**REQUIRED WORK:** Once you have located the line containing "if len = 0 ∨" in the material below, return it exactly along with each line after it through the line containing "def Search.pin (i".

**STORED DATA:**

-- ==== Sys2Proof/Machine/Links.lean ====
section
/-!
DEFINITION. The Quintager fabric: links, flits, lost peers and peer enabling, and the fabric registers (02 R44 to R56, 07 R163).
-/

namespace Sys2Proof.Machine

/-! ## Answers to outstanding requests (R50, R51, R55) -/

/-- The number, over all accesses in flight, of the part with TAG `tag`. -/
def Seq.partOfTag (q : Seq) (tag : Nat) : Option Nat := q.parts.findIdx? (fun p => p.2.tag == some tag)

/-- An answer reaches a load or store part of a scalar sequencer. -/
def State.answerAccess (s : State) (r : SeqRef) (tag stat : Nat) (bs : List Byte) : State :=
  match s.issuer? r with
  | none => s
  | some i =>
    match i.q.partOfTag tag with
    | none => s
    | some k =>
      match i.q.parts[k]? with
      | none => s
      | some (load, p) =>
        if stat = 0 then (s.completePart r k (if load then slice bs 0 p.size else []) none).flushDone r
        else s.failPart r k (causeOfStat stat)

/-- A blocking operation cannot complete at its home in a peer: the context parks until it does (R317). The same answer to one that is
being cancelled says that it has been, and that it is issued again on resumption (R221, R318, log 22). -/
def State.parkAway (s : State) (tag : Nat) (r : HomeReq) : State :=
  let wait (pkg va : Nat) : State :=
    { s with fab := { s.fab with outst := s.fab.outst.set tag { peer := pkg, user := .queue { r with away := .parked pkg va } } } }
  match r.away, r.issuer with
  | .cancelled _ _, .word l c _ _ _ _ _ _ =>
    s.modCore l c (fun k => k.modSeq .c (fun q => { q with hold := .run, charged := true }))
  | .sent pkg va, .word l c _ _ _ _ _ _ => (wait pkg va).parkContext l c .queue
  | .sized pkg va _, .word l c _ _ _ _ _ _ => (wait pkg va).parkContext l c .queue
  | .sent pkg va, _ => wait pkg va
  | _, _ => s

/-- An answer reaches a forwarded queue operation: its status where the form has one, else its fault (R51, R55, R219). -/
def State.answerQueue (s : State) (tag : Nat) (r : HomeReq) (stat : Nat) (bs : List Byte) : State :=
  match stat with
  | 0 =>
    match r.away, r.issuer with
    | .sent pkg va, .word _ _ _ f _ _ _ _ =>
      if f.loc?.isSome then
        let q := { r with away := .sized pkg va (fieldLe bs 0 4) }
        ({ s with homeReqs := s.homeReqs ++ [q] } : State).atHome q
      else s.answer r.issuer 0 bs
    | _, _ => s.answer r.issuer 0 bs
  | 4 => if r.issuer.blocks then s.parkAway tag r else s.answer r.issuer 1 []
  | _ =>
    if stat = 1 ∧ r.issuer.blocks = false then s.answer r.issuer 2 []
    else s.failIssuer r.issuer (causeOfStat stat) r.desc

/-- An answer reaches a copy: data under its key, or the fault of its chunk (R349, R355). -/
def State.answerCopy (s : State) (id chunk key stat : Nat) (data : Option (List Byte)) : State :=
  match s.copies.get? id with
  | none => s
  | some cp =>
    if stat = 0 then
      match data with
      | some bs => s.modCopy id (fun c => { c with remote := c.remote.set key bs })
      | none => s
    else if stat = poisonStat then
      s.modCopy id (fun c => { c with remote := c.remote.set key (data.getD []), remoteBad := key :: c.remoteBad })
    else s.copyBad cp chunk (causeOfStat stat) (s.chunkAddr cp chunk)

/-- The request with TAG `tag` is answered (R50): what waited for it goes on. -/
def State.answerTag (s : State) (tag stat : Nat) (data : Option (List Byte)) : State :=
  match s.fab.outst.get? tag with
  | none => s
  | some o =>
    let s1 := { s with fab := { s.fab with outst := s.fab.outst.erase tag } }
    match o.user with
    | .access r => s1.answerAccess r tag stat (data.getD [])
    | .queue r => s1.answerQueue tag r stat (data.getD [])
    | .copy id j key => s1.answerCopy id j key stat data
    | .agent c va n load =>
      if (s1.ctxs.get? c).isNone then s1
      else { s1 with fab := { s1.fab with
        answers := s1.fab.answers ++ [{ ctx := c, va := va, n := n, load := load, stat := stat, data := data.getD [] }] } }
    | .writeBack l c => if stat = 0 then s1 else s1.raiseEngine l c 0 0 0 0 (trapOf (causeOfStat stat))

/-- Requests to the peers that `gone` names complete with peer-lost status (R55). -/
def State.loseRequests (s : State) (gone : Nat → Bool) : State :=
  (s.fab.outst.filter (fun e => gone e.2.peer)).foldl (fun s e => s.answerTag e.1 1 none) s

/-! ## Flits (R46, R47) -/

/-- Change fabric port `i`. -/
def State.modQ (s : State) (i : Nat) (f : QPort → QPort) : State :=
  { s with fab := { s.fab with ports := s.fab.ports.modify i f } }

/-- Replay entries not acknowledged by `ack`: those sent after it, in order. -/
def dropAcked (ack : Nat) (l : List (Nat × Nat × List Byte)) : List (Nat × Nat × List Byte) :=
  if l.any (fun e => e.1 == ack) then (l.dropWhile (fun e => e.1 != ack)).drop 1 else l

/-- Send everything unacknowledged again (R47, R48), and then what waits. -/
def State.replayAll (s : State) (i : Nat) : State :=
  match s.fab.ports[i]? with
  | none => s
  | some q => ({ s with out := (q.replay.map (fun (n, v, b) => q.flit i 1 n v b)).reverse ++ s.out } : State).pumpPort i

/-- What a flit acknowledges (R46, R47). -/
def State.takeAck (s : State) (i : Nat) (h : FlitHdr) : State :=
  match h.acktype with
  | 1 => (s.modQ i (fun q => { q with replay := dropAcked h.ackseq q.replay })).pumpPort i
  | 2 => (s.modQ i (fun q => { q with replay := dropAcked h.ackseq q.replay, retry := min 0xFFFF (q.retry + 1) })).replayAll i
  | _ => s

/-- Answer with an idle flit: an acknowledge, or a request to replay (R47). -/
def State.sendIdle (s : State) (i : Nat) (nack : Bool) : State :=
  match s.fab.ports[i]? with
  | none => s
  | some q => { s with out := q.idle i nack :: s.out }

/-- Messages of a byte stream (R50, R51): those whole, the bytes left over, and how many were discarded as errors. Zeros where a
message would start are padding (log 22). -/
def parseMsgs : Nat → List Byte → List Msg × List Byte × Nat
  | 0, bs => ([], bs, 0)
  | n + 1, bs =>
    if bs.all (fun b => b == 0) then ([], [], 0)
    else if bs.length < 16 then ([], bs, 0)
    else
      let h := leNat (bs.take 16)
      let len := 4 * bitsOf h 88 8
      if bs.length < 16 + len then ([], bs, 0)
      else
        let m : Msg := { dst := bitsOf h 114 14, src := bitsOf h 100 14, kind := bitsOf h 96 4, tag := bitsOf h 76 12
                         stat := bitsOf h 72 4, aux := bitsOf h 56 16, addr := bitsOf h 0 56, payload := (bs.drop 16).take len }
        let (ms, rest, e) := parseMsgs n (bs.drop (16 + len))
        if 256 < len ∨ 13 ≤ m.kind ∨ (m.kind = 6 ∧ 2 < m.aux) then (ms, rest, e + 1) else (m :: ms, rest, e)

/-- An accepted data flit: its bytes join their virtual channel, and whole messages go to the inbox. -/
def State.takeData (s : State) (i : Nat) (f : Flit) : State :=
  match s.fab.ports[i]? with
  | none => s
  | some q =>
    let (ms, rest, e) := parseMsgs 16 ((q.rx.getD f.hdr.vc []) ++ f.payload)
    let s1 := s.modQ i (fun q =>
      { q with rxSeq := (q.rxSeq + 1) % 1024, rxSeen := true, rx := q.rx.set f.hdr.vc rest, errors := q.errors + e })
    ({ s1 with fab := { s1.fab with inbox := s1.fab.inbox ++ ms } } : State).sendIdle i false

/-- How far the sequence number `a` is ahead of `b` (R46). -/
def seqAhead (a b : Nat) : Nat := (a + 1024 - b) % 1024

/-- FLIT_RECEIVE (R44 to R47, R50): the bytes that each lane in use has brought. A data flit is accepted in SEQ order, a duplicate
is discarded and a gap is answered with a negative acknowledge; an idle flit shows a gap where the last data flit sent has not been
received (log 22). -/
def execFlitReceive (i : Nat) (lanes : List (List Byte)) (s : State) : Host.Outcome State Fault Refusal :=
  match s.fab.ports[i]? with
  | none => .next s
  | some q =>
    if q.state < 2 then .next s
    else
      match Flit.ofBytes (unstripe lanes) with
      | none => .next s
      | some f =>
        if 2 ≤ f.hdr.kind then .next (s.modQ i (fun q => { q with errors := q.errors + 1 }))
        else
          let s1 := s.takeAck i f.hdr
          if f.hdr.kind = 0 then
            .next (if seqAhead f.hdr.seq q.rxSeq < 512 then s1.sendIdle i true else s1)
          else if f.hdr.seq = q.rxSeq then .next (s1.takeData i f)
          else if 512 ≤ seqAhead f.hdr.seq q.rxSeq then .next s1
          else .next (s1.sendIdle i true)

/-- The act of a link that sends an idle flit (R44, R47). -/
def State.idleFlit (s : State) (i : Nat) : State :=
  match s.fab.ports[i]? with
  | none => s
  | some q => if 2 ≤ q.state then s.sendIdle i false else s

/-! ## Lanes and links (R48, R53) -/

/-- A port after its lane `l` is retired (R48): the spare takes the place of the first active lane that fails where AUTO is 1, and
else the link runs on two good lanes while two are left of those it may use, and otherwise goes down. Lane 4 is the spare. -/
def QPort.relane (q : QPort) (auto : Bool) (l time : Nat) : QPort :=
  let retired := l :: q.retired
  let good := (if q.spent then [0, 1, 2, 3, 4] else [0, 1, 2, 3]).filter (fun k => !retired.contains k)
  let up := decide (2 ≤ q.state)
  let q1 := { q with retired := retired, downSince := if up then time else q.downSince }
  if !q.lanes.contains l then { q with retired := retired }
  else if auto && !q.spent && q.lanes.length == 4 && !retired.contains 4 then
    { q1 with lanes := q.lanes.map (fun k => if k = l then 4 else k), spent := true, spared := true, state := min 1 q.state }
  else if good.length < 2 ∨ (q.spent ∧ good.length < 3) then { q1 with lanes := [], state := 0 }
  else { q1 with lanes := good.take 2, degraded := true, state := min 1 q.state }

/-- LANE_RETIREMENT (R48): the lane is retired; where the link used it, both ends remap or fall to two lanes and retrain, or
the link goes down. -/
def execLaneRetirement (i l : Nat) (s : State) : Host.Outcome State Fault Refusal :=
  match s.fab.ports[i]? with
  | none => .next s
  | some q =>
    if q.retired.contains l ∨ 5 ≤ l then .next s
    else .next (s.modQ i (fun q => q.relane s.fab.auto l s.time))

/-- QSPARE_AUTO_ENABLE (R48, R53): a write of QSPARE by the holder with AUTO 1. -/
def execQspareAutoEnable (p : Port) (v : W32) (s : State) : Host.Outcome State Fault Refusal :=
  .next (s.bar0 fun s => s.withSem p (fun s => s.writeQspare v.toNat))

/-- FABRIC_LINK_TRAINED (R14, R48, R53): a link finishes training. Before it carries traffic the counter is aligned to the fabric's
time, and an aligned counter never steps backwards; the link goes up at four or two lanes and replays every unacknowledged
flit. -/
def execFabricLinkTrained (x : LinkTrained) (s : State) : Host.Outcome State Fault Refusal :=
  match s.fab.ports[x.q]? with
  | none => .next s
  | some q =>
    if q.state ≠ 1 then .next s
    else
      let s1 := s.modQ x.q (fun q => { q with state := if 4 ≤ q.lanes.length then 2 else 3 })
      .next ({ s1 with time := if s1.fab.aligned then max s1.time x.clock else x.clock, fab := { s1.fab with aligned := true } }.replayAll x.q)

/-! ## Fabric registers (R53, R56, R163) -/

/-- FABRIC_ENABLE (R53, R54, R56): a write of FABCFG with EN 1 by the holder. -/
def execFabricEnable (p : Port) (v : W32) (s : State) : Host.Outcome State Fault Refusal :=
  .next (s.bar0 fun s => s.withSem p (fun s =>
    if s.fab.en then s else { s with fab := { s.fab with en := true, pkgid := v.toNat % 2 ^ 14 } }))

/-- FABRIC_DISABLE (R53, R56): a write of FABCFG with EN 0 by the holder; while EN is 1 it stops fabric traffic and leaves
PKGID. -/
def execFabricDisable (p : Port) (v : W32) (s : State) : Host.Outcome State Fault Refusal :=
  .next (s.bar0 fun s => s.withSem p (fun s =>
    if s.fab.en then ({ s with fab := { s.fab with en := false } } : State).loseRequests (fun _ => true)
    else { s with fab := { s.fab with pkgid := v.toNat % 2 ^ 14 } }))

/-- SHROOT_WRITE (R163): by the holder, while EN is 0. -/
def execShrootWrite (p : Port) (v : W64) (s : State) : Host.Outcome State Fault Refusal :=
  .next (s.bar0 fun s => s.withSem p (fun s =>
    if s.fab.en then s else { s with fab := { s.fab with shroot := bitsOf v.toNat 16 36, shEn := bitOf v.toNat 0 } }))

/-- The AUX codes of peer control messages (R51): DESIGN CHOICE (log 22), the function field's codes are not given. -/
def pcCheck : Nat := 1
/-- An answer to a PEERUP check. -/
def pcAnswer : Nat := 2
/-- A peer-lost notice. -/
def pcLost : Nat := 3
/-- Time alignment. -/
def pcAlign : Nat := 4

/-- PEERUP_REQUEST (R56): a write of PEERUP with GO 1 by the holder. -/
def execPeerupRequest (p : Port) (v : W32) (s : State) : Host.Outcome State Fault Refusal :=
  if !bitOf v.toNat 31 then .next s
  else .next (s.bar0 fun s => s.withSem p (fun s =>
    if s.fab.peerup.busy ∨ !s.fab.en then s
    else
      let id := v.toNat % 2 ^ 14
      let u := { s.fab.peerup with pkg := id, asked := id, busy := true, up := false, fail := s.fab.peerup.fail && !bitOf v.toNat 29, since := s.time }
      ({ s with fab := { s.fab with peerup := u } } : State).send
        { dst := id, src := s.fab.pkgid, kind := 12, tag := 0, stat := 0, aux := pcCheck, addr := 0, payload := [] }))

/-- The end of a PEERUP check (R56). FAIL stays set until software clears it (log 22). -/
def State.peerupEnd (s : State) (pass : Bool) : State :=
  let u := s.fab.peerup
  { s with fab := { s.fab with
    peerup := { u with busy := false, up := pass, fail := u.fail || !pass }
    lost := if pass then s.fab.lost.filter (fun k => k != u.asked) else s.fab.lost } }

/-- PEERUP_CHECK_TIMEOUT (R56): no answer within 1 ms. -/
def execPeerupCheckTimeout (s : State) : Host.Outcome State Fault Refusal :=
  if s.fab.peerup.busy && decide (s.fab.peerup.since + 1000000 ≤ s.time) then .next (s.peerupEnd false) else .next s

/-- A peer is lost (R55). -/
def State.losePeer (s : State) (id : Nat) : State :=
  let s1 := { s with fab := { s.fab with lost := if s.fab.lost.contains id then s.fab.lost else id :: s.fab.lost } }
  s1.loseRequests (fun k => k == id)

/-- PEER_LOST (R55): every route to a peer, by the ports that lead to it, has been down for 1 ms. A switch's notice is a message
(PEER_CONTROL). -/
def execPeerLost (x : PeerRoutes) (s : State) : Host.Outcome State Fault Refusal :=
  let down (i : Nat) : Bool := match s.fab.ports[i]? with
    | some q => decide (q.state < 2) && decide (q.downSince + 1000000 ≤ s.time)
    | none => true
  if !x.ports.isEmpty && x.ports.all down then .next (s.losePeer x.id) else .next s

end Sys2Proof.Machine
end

* * *

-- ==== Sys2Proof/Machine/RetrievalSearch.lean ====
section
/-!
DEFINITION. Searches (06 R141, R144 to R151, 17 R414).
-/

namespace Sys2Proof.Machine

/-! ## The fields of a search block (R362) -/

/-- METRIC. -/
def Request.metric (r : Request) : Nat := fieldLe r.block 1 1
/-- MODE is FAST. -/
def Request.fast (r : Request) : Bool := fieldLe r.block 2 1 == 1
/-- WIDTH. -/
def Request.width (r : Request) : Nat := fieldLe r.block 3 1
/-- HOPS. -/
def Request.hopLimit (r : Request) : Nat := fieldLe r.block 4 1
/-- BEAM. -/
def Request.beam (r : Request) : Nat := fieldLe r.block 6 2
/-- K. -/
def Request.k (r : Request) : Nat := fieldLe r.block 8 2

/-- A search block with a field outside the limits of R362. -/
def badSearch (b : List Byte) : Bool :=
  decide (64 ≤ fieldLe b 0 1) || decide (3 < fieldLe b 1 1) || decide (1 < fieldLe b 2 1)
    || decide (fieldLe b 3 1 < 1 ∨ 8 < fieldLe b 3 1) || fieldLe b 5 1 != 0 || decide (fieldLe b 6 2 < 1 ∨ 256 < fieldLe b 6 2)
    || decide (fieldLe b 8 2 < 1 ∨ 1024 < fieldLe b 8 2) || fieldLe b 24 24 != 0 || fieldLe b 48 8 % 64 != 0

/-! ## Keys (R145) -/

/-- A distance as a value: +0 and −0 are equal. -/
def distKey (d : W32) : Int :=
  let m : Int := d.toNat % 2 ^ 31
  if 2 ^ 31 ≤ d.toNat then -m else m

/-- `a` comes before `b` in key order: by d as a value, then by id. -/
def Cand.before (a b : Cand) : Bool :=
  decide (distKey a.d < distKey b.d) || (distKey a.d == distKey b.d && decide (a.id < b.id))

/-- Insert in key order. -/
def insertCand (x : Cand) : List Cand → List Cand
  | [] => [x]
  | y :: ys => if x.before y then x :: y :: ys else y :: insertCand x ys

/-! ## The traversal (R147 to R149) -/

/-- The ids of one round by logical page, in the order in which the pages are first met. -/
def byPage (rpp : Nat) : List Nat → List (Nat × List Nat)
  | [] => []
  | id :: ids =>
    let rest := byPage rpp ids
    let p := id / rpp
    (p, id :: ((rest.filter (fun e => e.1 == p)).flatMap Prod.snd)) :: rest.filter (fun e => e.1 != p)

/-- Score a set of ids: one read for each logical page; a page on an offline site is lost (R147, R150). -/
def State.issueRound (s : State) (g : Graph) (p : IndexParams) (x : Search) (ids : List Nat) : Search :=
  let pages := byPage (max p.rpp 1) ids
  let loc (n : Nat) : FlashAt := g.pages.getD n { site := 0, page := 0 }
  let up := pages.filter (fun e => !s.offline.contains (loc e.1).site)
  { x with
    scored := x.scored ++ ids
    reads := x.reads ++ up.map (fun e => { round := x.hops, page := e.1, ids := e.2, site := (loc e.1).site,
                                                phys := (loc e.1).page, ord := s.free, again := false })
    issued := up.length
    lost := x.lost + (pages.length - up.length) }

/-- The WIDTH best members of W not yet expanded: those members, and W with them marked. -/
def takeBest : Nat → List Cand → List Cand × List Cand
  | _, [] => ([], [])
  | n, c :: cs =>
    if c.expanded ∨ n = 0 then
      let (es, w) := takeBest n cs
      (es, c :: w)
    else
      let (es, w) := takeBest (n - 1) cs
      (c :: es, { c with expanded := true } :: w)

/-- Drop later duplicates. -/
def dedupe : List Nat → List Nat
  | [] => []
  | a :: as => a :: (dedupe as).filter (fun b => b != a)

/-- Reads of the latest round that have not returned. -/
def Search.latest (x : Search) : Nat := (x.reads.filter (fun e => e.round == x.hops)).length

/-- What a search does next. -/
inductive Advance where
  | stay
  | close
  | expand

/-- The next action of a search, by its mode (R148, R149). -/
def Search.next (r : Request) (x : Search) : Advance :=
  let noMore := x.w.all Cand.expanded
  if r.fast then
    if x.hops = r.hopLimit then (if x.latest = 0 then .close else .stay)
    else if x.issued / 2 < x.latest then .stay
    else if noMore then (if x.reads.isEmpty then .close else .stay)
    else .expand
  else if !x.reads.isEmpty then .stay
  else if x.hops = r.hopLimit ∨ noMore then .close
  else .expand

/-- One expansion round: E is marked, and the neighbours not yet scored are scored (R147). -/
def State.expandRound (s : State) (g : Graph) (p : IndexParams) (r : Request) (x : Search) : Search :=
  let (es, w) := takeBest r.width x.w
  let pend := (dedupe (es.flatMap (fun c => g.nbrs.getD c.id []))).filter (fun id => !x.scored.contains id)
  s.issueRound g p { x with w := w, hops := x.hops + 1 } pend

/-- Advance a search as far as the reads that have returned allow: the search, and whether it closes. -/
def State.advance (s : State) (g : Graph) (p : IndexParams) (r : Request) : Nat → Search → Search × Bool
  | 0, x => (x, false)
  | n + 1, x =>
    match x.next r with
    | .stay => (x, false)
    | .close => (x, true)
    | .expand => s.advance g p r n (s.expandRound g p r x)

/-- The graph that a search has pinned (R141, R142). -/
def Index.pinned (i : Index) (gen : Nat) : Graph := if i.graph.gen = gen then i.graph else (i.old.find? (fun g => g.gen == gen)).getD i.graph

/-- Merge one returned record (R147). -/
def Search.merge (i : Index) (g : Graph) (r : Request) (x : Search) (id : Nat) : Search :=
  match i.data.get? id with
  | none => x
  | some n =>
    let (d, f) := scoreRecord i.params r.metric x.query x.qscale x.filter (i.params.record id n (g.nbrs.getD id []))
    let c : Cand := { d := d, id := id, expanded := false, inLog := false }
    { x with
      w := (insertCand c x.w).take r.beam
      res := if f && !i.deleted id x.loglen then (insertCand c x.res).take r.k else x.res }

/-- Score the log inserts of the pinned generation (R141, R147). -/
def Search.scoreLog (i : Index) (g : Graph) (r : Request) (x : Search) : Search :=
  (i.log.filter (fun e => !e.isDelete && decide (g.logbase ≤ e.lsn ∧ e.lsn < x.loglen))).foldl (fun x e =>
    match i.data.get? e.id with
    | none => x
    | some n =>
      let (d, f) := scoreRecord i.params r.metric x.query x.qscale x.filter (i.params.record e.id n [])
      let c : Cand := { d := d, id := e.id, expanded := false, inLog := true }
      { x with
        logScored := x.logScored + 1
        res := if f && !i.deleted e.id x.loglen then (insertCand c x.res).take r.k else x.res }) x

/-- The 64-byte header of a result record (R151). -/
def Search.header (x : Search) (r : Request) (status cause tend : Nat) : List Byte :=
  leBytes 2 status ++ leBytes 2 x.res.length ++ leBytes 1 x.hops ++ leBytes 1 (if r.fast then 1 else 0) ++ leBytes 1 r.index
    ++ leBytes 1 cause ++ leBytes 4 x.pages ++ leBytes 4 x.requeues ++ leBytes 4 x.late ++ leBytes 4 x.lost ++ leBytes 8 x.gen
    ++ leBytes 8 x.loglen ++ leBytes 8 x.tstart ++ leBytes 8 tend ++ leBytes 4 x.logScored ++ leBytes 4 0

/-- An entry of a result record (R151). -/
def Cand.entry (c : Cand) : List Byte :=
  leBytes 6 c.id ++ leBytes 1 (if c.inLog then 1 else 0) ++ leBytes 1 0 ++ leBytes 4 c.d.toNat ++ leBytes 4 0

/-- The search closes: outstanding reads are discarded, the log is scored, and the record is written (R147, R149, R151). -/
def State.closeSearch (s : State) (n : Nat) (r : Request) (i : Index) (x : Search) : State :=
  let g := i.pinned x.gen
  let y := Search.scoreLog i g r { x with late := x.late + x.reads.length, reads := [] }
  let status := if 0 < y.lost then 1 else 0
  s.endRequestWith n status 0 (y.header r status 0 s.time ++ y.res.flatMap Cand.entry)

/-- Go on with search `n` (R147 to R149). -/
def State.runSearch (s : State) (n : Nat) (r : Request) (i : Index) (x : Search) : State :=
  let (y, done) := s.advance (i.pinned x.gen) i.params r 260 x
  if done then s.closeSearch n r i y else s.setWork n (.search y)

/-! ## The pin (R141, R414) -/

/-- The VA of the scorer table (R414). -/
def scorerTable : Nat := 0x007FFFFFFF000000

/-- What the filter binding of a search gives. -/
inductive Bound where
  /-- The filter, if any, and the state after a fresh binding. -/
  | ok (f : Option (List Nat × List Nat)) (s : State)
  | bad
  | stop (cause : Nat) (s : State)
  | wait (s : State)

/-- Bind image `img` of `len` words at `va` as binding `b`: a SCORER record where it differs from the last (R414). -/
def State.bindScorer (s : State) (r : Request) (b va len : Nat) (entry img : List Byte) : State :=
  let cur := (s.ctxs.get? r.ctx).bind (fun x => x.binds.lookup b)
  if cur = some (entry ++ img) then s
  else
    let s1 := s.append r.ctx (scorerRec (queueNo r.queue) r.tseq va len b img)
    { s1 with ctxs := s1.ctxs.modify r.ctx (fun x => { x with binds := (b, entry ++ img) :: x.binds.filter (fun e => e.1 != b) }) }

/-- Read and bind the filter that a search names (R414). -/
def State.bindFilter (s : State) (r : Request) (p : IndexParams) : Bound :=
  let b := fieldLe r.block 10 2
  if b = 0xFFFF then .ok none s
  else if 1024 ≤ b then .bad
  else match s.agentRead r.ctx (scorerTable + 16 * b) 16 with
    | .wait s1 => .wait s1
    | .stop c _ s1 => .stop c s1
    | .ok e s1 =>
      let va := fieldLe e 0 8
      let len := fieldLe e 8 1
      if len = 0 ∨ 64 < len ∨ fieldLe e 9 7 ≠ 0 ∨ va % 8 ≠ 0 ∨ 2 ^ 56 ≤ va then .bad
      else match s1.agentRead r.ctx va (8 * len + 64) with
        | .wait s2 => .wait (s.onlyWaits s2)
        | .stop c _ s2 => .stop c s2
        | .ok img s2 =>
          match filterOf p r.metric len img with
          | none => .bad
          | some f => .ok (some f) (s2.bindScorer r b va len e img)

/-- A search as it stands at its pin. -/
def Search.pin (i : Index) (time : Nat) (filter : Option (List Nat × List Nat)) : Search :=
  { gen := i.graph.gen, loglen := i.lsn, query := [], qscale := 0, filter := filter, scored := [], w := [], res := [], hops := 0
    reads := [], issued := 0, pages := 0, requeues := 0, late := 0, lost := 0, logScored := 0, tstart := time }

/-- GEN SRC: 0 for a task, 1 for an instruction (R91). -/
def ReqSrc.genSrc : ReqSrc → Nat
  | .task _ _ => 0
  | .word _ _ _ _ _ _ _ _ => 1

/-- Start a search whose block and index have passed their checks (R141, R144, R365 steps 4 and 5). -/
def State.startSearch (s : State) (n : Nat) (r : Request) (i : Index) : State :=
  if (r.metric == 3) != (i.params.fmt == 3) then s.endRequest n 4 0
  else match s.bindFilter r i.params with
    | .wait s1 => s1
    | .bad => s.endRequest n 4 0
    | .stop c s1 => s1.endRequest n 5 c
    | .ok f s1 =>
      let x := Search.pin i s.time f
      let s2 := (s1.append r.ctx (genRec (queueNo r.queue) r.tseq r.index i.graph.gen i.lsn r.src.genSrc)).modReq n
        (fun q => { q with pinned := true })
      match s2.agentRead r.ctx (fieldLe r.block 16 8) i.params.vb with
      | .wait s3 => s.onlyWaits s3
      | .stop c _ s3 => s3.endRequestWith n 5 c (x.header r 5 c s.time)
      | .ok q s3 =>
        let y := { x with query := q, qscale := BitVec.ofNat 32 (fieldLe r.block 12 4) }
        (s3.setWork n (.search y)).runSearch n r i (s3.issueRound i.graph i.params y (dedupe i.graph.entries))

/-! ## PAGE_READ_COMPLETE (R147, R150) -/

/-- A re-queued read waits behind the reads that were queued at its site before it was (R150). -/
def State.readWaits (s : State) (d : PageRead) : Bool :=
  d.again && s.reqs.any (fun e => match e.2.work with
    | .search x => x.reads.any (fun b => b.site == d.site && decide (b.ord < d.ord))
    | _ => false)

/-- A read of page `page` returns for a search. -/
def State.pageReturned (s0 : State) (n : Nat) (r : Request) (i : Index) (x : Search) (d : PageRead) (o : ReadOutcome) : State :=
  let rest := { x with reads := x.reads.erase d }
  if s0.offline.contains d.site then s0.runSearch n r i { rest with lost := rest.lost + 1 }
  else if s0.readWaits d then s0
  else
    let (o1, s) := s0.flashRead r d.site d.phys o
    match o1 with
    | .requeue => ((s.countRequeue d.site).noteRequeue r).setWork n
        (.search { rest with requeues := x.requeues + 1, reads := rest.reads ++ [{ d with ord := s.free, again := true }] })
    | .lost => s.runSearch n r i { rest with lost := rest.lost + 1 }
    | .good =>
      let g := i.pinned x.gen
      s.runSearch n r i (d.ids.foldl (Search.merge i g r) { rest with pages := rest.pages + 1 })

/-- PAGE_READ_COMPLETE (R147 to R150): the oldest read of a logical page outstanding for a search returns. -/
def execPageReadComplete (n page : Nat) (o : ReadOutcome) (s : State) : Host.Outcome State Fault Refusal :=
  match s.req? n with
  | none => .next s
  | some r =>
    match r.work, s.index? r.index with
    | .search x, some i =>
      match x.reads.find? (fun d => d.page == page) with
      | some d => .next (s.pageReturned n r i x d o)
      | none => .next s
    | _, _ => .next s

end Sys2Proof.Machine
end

**ANSWER SECTION:**
      if len = 0 ∨ 64 < len ∨ fieldLe e 9 7 ≠ 0 ∨ va % 8 ≠ 0 ∨ 2 ^ 56 ≤ va then .bad
      else match s1.agentRead r.ctx va (8 * len + 64) with
        | .wait s2 => .wait (s.onlyWaits s2)
        | .stop c _ s2 => .stop c s2
        | .ok img s2 =>
          match filterOf p r.metric len img with
          | none => .bad
          | some f => .ok (some f) (s2.bindScorer r b va len e img)

/-- A search as it stands at its pin. -/
def Search.pin (i : Index) (time : Nat) (filter : Option (List Nat × List Nat)) : Search :=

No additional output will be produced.